Timeline activities between an atom and a residual

This graph shows at which timestamp a specific type of interaction, between the selected atom and the residual, is present.

couple_activity

Visualization tutorial

Dependencies

Install the following dependencies (it is recommended to use a conda environment ):

  1. install dash. $

    $ pip install dash or $ conda install dash

  2. install jupyter dash. $

    $ pip install jupyter-dash or $ conda install -c conda-forge jupyter-dash

  3. Install pandas. $

    $ pip install pandas or $ conda install pandas

  4. install jupyter $

    $ pip install jupyter or $ conda install jupyter

How to

  1. open the anaconda prompt shell

  2. (optional) activate your conda environment $ conda activate your_environment_name

  3. change the current directory to the downloaded one

  4. run the command $ jupyter notebook ./pdb_analysis/dashboard.ipynb

prompt

  1. a new tab will be present in your browser with the running jupyter server

  2. run all the cells

run_all

  1. The last cell should output a message like this: Dash app running on http://127.0.0.1:8085/

link

  1. click on the given link and the dashboard will open on another tab

  2. at this point, drag and drop the required files, as obtained from the main script.

Additional usage

  1. It is possible to save the produced plots by clicking on the option provided by the plotly overlay bar

  2. It is possible to save the data used to produce the plot, in a csv file, by clicking on the download button below the plot

usge

  1. From the "Per atom analisys of the interactions" plot it is possible to filter out atoms with low permanence percentage by using the slider above the plot

  2. From the heatmaps it is possible to "consider" only a specific subset of bond types, using the selection bar above the plots.
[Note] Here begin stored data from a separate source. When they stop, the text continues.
-- ==== Sys2Proof/Machine/Dispatch.lean ====
section
/-! DEFINITION. Which meaning each command has: one arm per constructor, each a direct call. -/

namespace Sys2Proof.Machine
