/-- The fabric's router port, and scratchpad banks (R293, R294, R295, R300, R302, 10_noc_scratchpad.md). -/
def Obligations.NocPortsBanks : Prop :=
  (∀ (s : State) (p : Fin 144) (kind : Fin 4) (tag : Fin 16) (addr : BitVec 48) (len : Fin 256) (cls : Fin 4) (kix : Fin 64) (await : Bool) (data : List Byte), padIsolated s p = true →
    Completes (.frpRequest p kind tag addr len cls kix await data) s (fun t => t = s)) ∧
  (∀ (s : State) (p : Fin 144) (kind : Fin 4) (tag : Fin 16) (addr : BitVec 48) (len : Fin 256) (cls : Fin 4) (kix : Fin 64) (await : Bool) (data : List Byte), padIsolated s p = false →
    frpCfg s p 5 1 ≠ 1 ∨ (frpCfg s p 7 4).testBit cls.val = false → (∀ m, m < 32 → s.flag (Reg.NOC_MON_CFG m) 16 = false) →
    Completes (.frpRequest p kind tag addr len cls kix await data) s (fun t => t.ans = ⟨256 + p.val, 2, []⟩ ∧ t.noc = s.noc ∧ SameMem s t)) ∧
  (∀ (s : State) (p : Fin 144) (kind : Fin 4) (tag : Fin 16) (addr : BitVec 48) (len : Fin 256) (cls : Fin 4) (kix : Fin 64) (await : Bool) (data : List Byte), padIsolated s p = false →
    frpCfg s p 5 1 = 1 → (frpCfg s p 7 4).testBit cls.val = true → oneBlock addr.toNat (len.val + 1) = true → curbOf s (256 + p) = none →
    (∀ x ∈ s.noc.paced, x.init ≠ 256 + p.val) → (∀ m, m < 32 → s.flag (Reg.NOC_MON_CFG m) 16 = false) →
    Completes (.frpRequest p kind tag addr len cls kix await data) s (fun t => ∃ r, t.noc.sent = s.noc.sent ++ [r] ∧ r.init = 256 + p.val ∧
    r.tag = tag.val ∧ r.op = kind.val ∧ r.addr = addr.toNat ∧ r.len = len.val + 1 ∧ r.kix = kix.val ∧ r.await = await ∧
    r.cls = (if inCtrl addr.toNat then 1 else cls.val) ∧ t = { s with noc := t.noc })) ∧
  (∀ (s : State) (p : Fin 144) (tag : BitVec 8) (status : Fin 8) (data : List Byte) (r : NocReq), padIsolated s p = false →
    s.noc.win = [(p.val, tag.toNat, r)] → s.noc.winQ = [] → r.tag < 256 → status.val = 0 → r.op = 0 →
    Completes (.frpTargetResponse p tag status data) s (fun t => t.noc.resps = s.noc.resps ++ [⟨r, 0, padTo r.len data⟩] ∧ t.noc.win = [] ∧
    t.regs = s.regs ∧ SameMem s t)) ∧
  (∀ (s : State) (p : Fin 144) (tag : BitVec 8) (status : Fin 8) (data : List Byte), padIsolated s p = false → s.noc.win = [] →
    s.noc.winOld.contains (p.val, tag.toNat) = true → Completes (.frpTargetResponse p tag status data) s (fun t => Raised t blkNoc 7 ∧
    (p.val, tag.toNat) ∉ t.noc.winOld ∧ t.noc.resps = s.noc.resps ∧ SameRegs s t (evtOf blkNoc 7) ∧ SameMem s t)) ∧
  (∀ (s : State) (p : Fin 144) (tag : Fin 4) (r : NocReq), s.noc.win = [(p.val, tag.val, r)] → s.noc.winQ = [] → r.tag < 256 →
    Completes (.tgtTimeout p tag) s (fun t => t.noc.resps = s.noc.resps ++ [⟨r, 3, []⟩] ∧ t.noc.win = [] ∧
    t.noc.winOld = s.noc.winOld ++ [(p.val, tag.val)] ∧ Raised t blkNoc 5 ∧ SameMem s t)) ∧
  (∀ (s : State) (b : Fin 64) (v : BitVec 32), (∀ e ∈ s.noc.spTo, e.1 ≠ b.val) → s.fld (Reg.SP_BANK_STAT b) 2 0 ≠ spCode (v.toNat % 4) →
    Completes (.spBankCfgWrite b v) s (fun t => t.regN (Reg.SP_BANK_CFG b) = Nat.land v.toNat 0x33 ∧
    t.noc.spTo.find? (fun e => e.1 == b.val) = some (b.val, spCode (v.toNat % 4)) ∧
    t.fld (Reg.SP_BANK_STAT b) 2 0 = (if spCode (v.toNat % 4) = 0 ∨ s.fld (Reg.SP_BANK_STAT b) 2 0 = 2 then 3 else 4) ∧
    SameRegs s t (fun a => a = Reg.SP_BANK_CFG b ∨ a = Reg.SP_BANK_STAT b) ∧ SameMem s t)) ∧
  (∀ (s : State) (b : Fin 64) (v : BitVec 32) (g : Nat), s.noc.spTo.find? (fun e => e.1 == b.val) = some (b.val, g) →
    Completes (.spBankCfgWrite b v) s (fun t => t.noc.spNext.find? (fun e => e.1 == b.val) = some (b.val, spCode (v.toNat % 4)) ∧
    t.noc.spTo = s.noc.spTo ∧ SameRegs s t (· = Reg.SP_BANK_CFG b) ∧ SameMem s t)) ∧
  (∀ (s : State) (b : Fin 64) (g : Nat), s.noc.spTo = [(b.val, g)] → g < 2 → (∀ e ∈ s.noc.spNext, e.1 ≠ b.val) →
    Completes (.spStateDone b) s (fun t => t.fld (Reg.SP_BANK_STAT b) 2 0 = g ∧ t.noc.spTo = [] ∧ Raised t blkNoc 11 ∧
    SameRegs s t (fun a => a = Reg.SP_BANK_STAT b ∨ evtOf blkNoc 11 a) ∧ SameMem s t)) ∧
  (∀ (s : State) (b : Fin 64) (x : Nat), s.noc.spTo = [(b.val, 2)] → (∀ e ∈ s.noc.spNext, e.1 ≠ b.val) → s.Canonical →
    Completes (.spStateDone b) s (fun t => t.fld (Reg.SP_BANK_STAT b) 2 0 = 2 ∧ Raised t blkNoc 11 ∧ t.byte x = if 0x10000000 + 2 ^ 20 * b.val ≤ x ∧
    x < 0x10000000 + 2 ^ 20 * (b.val + 1) then memDefault x else s.byte x)) ∧
  (∀ (s : State) (v : BitVec 32), modeIn s testModes = false → Completes (.spFlipArm v) s (fun t => t = s.raise blkNoc 31)) ∧
  (∀ (s : State) (v : BitVec 32), modeIn s testModes = true → v.getLsbD 31 = true → Completes (.spFlipArm v) s (fun t =>
    t.noc.flip = some (s.fld Reg.SP_FLIP_SEL 5 0, BitVec.ofNat 72 (s.regN Reg.SP_FLIP_0 + s.regN Reg.SP_FLIP_1 * 2 ^ 32 + v.toNat % 256 * 2 ^ 64)) ∧
    t.regN Reg.SP_FLIP_2 = v.toNat % 256 + 2 ^ 31 ∧ SameRegs s t (· = Reg.SP_FLIP_2) ∧ SameMem s t))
As example the user can choose to consider only the hydrogen bonds; the resulting heatmaps will displays permanence percentages according only to the selected subset of bond types.

bondtype_sel

  1. From the "Timeline activities of nucleotides and Aminoacids" plot, it is possible to filter out aminoacids and nucleotides with low permanence percentage using the slider above the plot

  2. The last two plots are generated after the selection of the interested atoms. Above the plots there are two selection bar, the first specify the ligand's atom the user is interested to, the second specify the residue. The last plot will show the interactions done by the selected choices. (It is possible to write on the selection bar to quickly search the interested atom or residue).

couple_sel

References

plip:

Adasme, Melissa F., et al. "PLIP 2021: expanding the scope of the protein–ligand interaction profiler to DNA and RNA." Nucleic acids research 49.W1 (2021): W530-W534.

gromacs:

Páll, Szilárd, et al. "Heterogeneous parallelization and acceleration of molecular dynamics simulations in GROMACS." The Journal of Chemical Physics 153.13 (2020): 134110.